It doesn’t take a scholar to determine that the state of Indians is not the as favorable as it was before European-Americans colonized. The United States government has a history of crossed-fingered promises screwing them over. I’m not about to recount all of the instances. And it’s not all history. Some of it is recent. And this blows my mind. I’m pretty sure the Indian reservations are regarded as sovereign nations; and I feel stupid in having to state my lack of surety since it should be pretty common knowledge—yet, there is a difference in saying they’re such and legally regarding them as such. The tomes and tomes of legalese that govern them somehow maintain them as still being subject to the United States’ government. And I don’t know why! If a nation has to appeal to the court of a foreign nation for grievances then that nation isn’t actually sovereign. Rather diplomats from each country should meet to discuss terms. Presidents should speak. This is the normal course in geopolitics.
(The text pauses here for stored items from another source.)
/-- A line homed on member 1. -/
def kFar : Nat := 2 ^ 33 + 5
/-- A domain of this package, the bridge member 0, and member 1, which was heard at tick 0. -/
def tDom : State := { tA.unfocus with peers := [⟨1, 0, Stamp.zero, Stamp.zero, Stamp.zero, none, 0⟩] }
/-- The same with a message of member 1 that was accepted, as its request 9, and a grant to a member. -/
def tIn (b : FabBody) (gs : List Grant) : State := { tDom with inbox := [⟨1, 9, b⟩], grants := gs }
theorem witness_HomeRequests :
    (tHome none none 0 none []).l1Of 0 3 = none ∧ ((tHome (some .s) none 0 none []).l1Of 0 3).any (fun e => e.st == .s) = true ∧
    (let u := tHome none none 0 none []
     u.granted .shared 3 = true ∧ u.granted .excl 3 = true ∧ (u.takeWay 0 3).isSome = true) ∧
    tDom.granted .shared kFar = false ∧ tDom.granted .excl kFar = false ∧ tDom.l1Of 0 kFar = none ∧
    (tHome (some .s) none 0 none []).granted .excl 3 = true ∧
    (let u := tHome none none 0 none []
     u.holdsA 0 3 0 tS32 = false ∧ (u.epoch 3).any (fun h => h.op == 0 && h.ty == tS32) = false ∧ homePkg 3 = u.pkgIdx ∧ (u.cuStamp 0).1.src / 1024 = u.pkgIdx ∧ (u.cuStamp 0).2.granted (.upd 0 tS32) 3 = true ∧
       ((u.cuStamp 0).2.takeWay 0 3).isSome = true) ∧
    (let u := tHome none (some .ha) 0 none []
     u.holdsA 0 3 0 tS32 = false ∧ (u.epoch 3).any (fun h => h.op == 0 && h.ty == tS32) = true ∧ u.granted (.upd 0 tS32) 3 = true ∧
       (u.takeWay 0 3).isSome = true ∧ u.readEnds 3 ⟨9, 0⟩ = true ∧ (tHome none none 0 none []).readEnds 3 ⟨9, 0⟩ = false) ∧
    ((tHome none none 0 none []).homeOf 3).st ≠ .ha ∧ ((tHome none (some .ha) 0 none []).homeOf 3).st = .ha ∧
    ((tMsg aMsg).msgs.find? (fun m => m.id == 7 && !m.dep && !m.landed && homePkg m.line == (tMsg aMsg).pkgIdx)).isSome = true ∧ (tMsg aMsg).overtakes aMsg = false ∧
    ((tHome none (some .hs) 0 none []).homeOf 3).st = .hs ∧ (tHome none (some .hs) 0 none []).othersHold 3 0 = false ∧
    (tHome (some .s) (some .hs) 0 none []).othersHold 3 9 = true ∧ ((tHome none (some .ho) 0 none []).homeOf 3).st = .ho ∧
    (tHome none (some .hs) 0 none []).alone 3 = true ∧ ({ tHome none (some .hs) 0 none [] with grants := [⟨pageOf 3, 1, 0, 0, 0, 0, false, 9⟩] } : State).alone 3 = false := by decide +kernel
theorem witness_HomeRequests_far :
    (let u : State := { tDom with grants := [⟨pageOf kFar, 0, 2, 0, tS32, 0, false, 0⟩] }
     u.holdsA 0 kFar 0 tS32 = false ∧ u.l1Of 0 kFar = none ∧ (u.epoch kFar).any (fun h => h.op == 0 && h.ty == tS32) = false ∧
       (u.cuStamp 0).1.src / 1024 = u.pkgIdx ∧ homePkg kFar ≠ u.pkgIdx ∧ u.pageGranted (.upd 0 tS32) kFar = true ∧ u.asksA kFar = false) ∧
    (let u := tIn (.upd 3 0 tS32 ⟨5, 1024⟩) [⟨pageOf 3, 1, 2, 0, tS32, 0, false, 9⟩]
     (Stamp.mk 5 1024).src / 1024 ≠ u.pkgIdx ∧ (u.inbox.find? (fun m => m.src == (Stamp.mk 5 1024).src / 1024 && m.body == .upd 3 0 tS32 ⟨5, 1024⟩)).isSome = true ∧
       u.grants.any (fun g => g.page == pageOf 3 && g.pkg == 1 && !g.recalled && g.kind == 2 && g.op == 0 && g.ty == tS32) = true) ∧
    tDom.reachesData 0 0 3 false ⟨9, 0⟩ = true ∧ tDom.reachesData 0 0 kFar false ⟨9, 0⟩ = false ∧ tDom.pageGranted .read kFar = false ∧
    ({ tDom with grants := [⟨pageOf kFar, 0, 0, 0, 0, 0, false, 0⟩] } : State).pageGranted .read kFar = true ∧
    ({ tDom with grants := [⟨pageOf kFar, 0, 0, 0, 0, 0, false, 0⟩] } : State).reachesData 0 0 kFar false ⟨9, 0⟩ = false ∧
    (let u := tIn (.grant (pageOf 3) 1 0 0) []
     let new : Grant := ⟨pageOf 3, 1, 1, 0, 0, u.now, false, 9⟩
     let t : State := { u with inbox := [], grantWaits := [new] }
     pageHome (pageOf 3) = u.pkgIdx ∧ u.inbox.find? (fun m => m.src == 1 && m.body == .grant (pageOf 3) 1 0 0) = some ⟨1, 9, .grant (pageOf 3) 1 0 0⟩ ∧
       u.grantWaits = [] ∧ t.grantClash new = [] ∧ t.notes.any (fun n => pageOf n.line == pageOf 3) = false ∧ t.pageMoves (pageOf 3) = false ∧
       t.pageStalls (pageOf 3) = false ∧ ({ t with grants := [⟨pageOf 3, 2, 1, 0, 0, 0, false, 8⟩] } : State).grantClash new ≠ []) ∧
    tDom.peers.any (·.idx == pageHome (pageOf kFar)) = true ∧
    (let u := tIn (.recall (pageOf kFar)) []
     u.inbox.find? (fun m => m.src == pageHome (pageOf kFar) && m.body == .recall (pageOf kFar)) = some ⟨1, 9, .recall (pageOf kFar)⟩ ∧
       (u.leavePage (pageOf kFar)).leftPage (pageOf kFar) = true) ∧
    (let u : State := { tIn (.recall (pageOf kFar)) [] with home := [homeAt kFar .hac 0 []] }
     (u.leavePage (pageOf kFar)).leftPage (pageOf kFar) = false) ∧
    (tIn (.recalled (pageOf 3)) []).inbox.find? (fun m => m.src == 1 && m.body == .recalled (pageOf 3)) = some ⟨1, 9, .recalled (pageOf 3)⟩ := by decide +kernel
theorem witness_CacheAnswers :
    (let u := tHome (some .s) (some .hsx) 0 (some (.excl 9)) [(0, 0)]
     (u.homeOf 3).asks u.pkgIdx 0 = true ∧ (u.l1Of 0 3).any (fun e => e.st == .s) = true ∧ (0 : Nat) ≠ (u.homeOf 3).requester) ∧
    (let h := (tHome none (some .hv) 0 (some (.event 7)) [(0, 0)]).homeOf 3
     h.st = .hv ∧ h.acks = [(0, 0)] ∧ h.serving = some (.event 7)) ∧ (0 : Nat) < 4 ∧ (tHome none none 0 none []).answerBehind false 3 0 = false ∧
    (tHome none none 0 none []).answerBehind true 3 0 = false ∧
    (let u := tHome (some .m) (some .hor) 0 (some (.shared 9)) []
     (u.homeOf 3).st = .hor ∧ (u.homeOf 3).owner = 0 ∧ u.msgs.any (fun m => m.dep && m.line == 3) = false ∧
       (u.l1Of 0 3).any (fun e => e.st == .m) = true ∧ (u.homeOf 3).serving = some (.shared 9)) ∧
    (let u := tHome (some .e) (some .hor) 0 (some (.shared 9)) []
     (u.homeOf 3).st = .hor ∧ (u.homeOf 3).owner = 0 ∧ u.msgs.any (fun m => m.dep && m.line == 3) = false ∧ (u.l1Of 0 3).any (fun e => e.st == .e) = true) ∧
    (let u := tHome (some .m) (some .hor) 0 (some (.excl 9)) []
     (u.homeOf 3).st = .hor ∧ (u.homeOf 3).owner = 0 ∧ (u.l1Of 0 3).any (fun e => e.st == .m) = true ∧ (u.homeOf 3).serving = some (.excl 9)) ∧
    (let u : State := { tHome none (some .hor) 0 (some (.excl 9)) [] with msgs := [{ aMsg with dep := true }] }
     (u.msgs.find? (fun m => m.dep && m.line == 3)).any (fun m => !m.bytes.isEmpty && !u.putBehind m && !u.stalls 3 &&
       (((({ u with msgs := u.msgs.filter (·.id != m.id) } : State).landed 3 m.st m.bytes m.ctx).carryPoison 3 (.msg m.id) .home m.st).homeOf 3).st == .hor) = true) ∧
    (let u := tHome (some .mi) none 0 none []
     (u.l1Of 0 3).any (fun e => e.st == .mi) = true ∧ u.msgs.any (fun m => m.dep && m.line == 3) = false) := by decide +kernel
theorem witness_CacheAnswers_collapse :
    (let u : State := { tHome none (some .hac) 0 none [(0, 0), (0, 4)] with acopies := [⟨3, 0, true, [(1, 7)], 4095⟩] }
     (u.homeOf 3).st = .hac ∧ (u.homeOf 3).acks.contains (u.pkgIdx, 0) = true ∧
       (u.acopies.filter (fun c => c.line == 3 && c.cache / 128 == 0)).all (·.port) = true ∧ (u.partOf (u.homeOf 3) 0).isSome = true) ∧
    (let h := (tHome none (some .hac) 0 none [(0, 4)]).homeOf 3
     h.st = .hac ∧ h.acks = [(0, 0 + 4)]) ∧
    (let u : State := { tDom with home := [{ homeAt kFar .hac 0 [] with acks := [(0, 0)] }], acopies := [⟨kFar, 0, true, [(1, 7)], 4095⟩] }
     (u.homeOf kFar).st = .hac ∧ (u.homeOf kFar).acks = [(u.pkgIdx, 0)] ∧ homePkg kFar ≠ u.pkgIdx ∧
       (u.acopies.filter (fun c => c.line == kFar && c.cache / 128 == 0)).all (·.port) = true ∧ (u.partOf (u.homeOf kFar) 0).isSome = true) ∧
    (let u : State := { tDom with home := [{ homeAt 3 .hac 0 [] with acks := [(1, 2)] }], inbox := [⟨1, 9, .part 3 2 0 tS32 [5]⟩] }
     ((u.partIn 3 1 2).homeOf 3).st = .hac ∧ ((u.partIn 3 1 2).homeOf 3).acks = [(1, 2 + 4)]) ∧
    (let h := (tHome none (some .ho) 0 (some (.excl 9)) []).homeOf 3
     h.requester = 9 ∧ h.serving = some (.excl 9) ∧ h.st = .ho) ∧
    (let h := (tHome none (some .hs) 0 (some (.shared 9)) []).homeOf 3
     h.requester = 9 ∧ h.serving = some (.shared 9) ∧ h.st = .hs) ∧
    (tHome none (some .hs) 0 (some (.shared 9)) []).filterOpen (9 / 128) 3 = true ∧ (tHome none (some .ho) 0 (some (.excl 9)) []).filterOpen (9 / 128) 3 = true := by decide +kernel

/-- The same with a version store that is full. -/
def tStall : State := { tHome none (some .hor) 0 (some (.excl 9)) [] with
  msgs := [{ aMsg with dep := true }]
  pubs := ⟨3, ⟨6, 1⟩, [], 4095⟩ :: List.replicate 1024 ⟨3, ⟨5, 1⟩, [], 4095⟩
  csrs := [((0, 0x8098), 1)] }
theorem witness_CacheAnswers_stall :
    (tStall.msgs.find? (fun m => m.dep && m.line == 3)).any (fun m => !m.bytes.isEmpty && !tStall.putBehind m) = true ∧ tStall.stalls 3 = true ∧
    (let u : State := { tStall with home := [{ homeAt 3 .hac 0 [] with acks := [(0, 4)] }] }
     (u.homeOf 3).acks = [(0, 0 + 4)] ∧ (u.setHome { u.homeOf 3 with acks := [] }).stalls 3 = true) := by decide +kernel

/-- A walk of address 0 of the context of tA, over empty tables or over one that ends in a leaf. -/
def tWalk (leaf : Bool) : State :=
  let u := ({ tA.unfocus with walks := [⟨5, 4095, 0, 1, 0, [3], []⟩] } : State).setCsr 4096 0x8080 0x40000
  if leaf then (u.physWrite 0x40000 (bytesLE 8 0x60001)).physWrite 0x60000 (bytesLE 8 0xF) else u
def tTicket : State := { tA.unfocus with tickets := [⟨4, 4095, 0, [3], []⟩] }
theorem witness_TranslationAndVersions :
    (((tWalk false).walks.find? (·.id == 5)).any (fun w => (tWalk false).walkRuns w &&
      (match (tWalk false).walkVia w.die w.ctx w.va with | .bad _ _ => true | _ => false))) = true ∧
    (((tWalk true).walks.find? (·.id == 5)).any (fun w => (tWalk true).walkRuns w &&
      (match (tWalk true).walkVia w.die w.ctx w.va with | .leaf _ => true | _ => false))) = true ∧
    tA.unfocus.tlbBusy = false ∧ (tA.unfocus.setCsr 0 0x808B 1).tlbBusy = true ∧
    (tA.unfocus.setCsr 0 0x808B 1).translatedDone = true ∧ (tA.unfocus.setCsr 0 0x808B 1).draining = [] ∧
    tTicket.tickets.any (·.num == 4) = true ∧ tTicket.tickets.any (·.num == 5) = false ∧
    (let u : State := { (tA.modLaunch 1 (fun l => { l with snapOn := true, k := some ⟨3, 0⟩ })).unfocus with
        vsFullSince := some 0
        now := 20000
        pubs := ⟨3, ⟨6, 1⟩, [], 4095⟩ :: List.replicate 1024 ⟨3, ⟨5, 1⟩, [], 4095⟩
        csrs := [((0, 0x8098), 1)] }
     u.storeFull = true ∧ u.vsFullSince = some 0 ∧ 0 + 10000 ≤ u.now ∧ u.oldestRevocable = some ⟨3, 0⟩) ∧
    (tIn (.revoke ⟨3, 0⟩) []).inbox.find? (fun m => m.body == .revoke ⟨3, 0⟩) = some ⟨1, 9, .revoke ⟨3, 0⟩⟩ ∧
    (let u : State := { tA.unfocus with now := 2 ^ 40 + 1 }
     2 ^ 40 < u.now) ∧
    (let l := { placeLaunch 1 4095 with snapOn := true, k := some ⟨3, 0⟩ }
     l.snapOn = true ∧ l.k = some ⟨3, 0⟩ ∧ (Stamp.mk 3 0).le ⟨4, 0⟩ = true) := by decide +kernel

/-! Contexts, stops, the fabric, the domain. -/

def tCtx (st : Nat) : State := (tA.unfocus.needCtx 4095).modCtx 4095 (fun c => { c with st := st })
/-- A resident context with nothing of its own. -/
def tCtx0 : State := (State.reset.needCtx 4095).modCtx 4095 (fun c => { c with st := 1 })
theorem witness_Contexts :
    (tCtx0.ctxOf 4095).any (fun c => c.st == 1) = true ∧
    ((tCtx 3).ctxOf 4095).any (fun c => c.st != 1 && c.st == 3) = true ∧ ((tCtx 1).ctxOf 4095).any (fun c => c.st == 1) = true ∧
    (tCtx0.csr 4096 0x8045).toNat < tCtx0.ctxNeed 4095 ∧
    (let u := tCtx0.setCsr 4096 0x8045 1
     u.ctxNeed 4095 ≤ (u.csr 4096 0x8045).toNat) ∧
    ((tCtx 3).ctxOf 4095).any (fun c => !(tCtx 3).areaOk ((tCtx 3).saveBase 4095) (placeSegs 0 (c.saved.area (tCtx 3).launches ((tCtx 3).stopSlots 4095) 4095 (tCtx 3).now))) = true ∧
    (let u := (((State.reset.needCtx 4095).modCtx 4095 (fun c => { c with st := 3 })).physWrite 0 (bytesLE 4 0x58535443)).physWrite 8 (bytesLE 8 256)
     (u.ctxOf 4095).any (fun c => c.st == 3 && u.areaOk (u.saveBase 4095) (placeSegs 0 (c.saved.area u.launches (u.stopSlots 4095) 4095 u.now))) = true) ∧
    ((tCtx 2).ctxOf 4095).any (fun c => c.st == 2 && decide (c.graceEnd ≤ (tCtx 2).now)) = true ∧
    (let u := (tCtx 2).modSquads (fun _ => true) (fun q => { q with preempt := true })
     (u.teams.find? (·.id == 2)).any (fun m => u.teamSavable m) = true) ∧ ((tCtx 4).restorable 4095).any (fun r => (tCtx 4).waysClear r.2) = true := by decide +kernel
theorem witness_Stops :
    ((tCtx 1).ctxOf 4095).any (fun c => c.st == 1) = true ∧ ((tCtx 3).ctxOf 4095).any (fun c => c.st != 1) = true ∧
    (let u := (tA.unfocus.modTeam 2 (fun m => { m with stopping := true })).modSquads (fun _ => true) (fun q => { q with st := .halted })
     (u.teams.find? (·.id == 2)).any (fun m => m.stopping) = true ∧ u.squads.all (fun q => q.team != 2 || q.st == .halted || q.st == .exiting) = true) ∧
    (tA.unfocus.teams.find? (·.id == 2)).any (fun m => !m.stopping && !m.halted && !m.exited) = true := by decide +kernel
Furthermore, Amerind nations should have the power to embargo or levy. They should have the power to raise militaries. They should be able to build a border fence. They should be enabled to do anything a recognized country should do. In fact, each of the United States should also be entitled do to these things, as the agreement was meant to be with the Constitution. Okay, maybe that’s a little more a la Articles of Confederation, but, the national government doesn’t need to boss any of the states around, and especially not any of the Indian nations.

When I’m president in 2036, this can happen. Not to be a white savior—but has anyone else said it?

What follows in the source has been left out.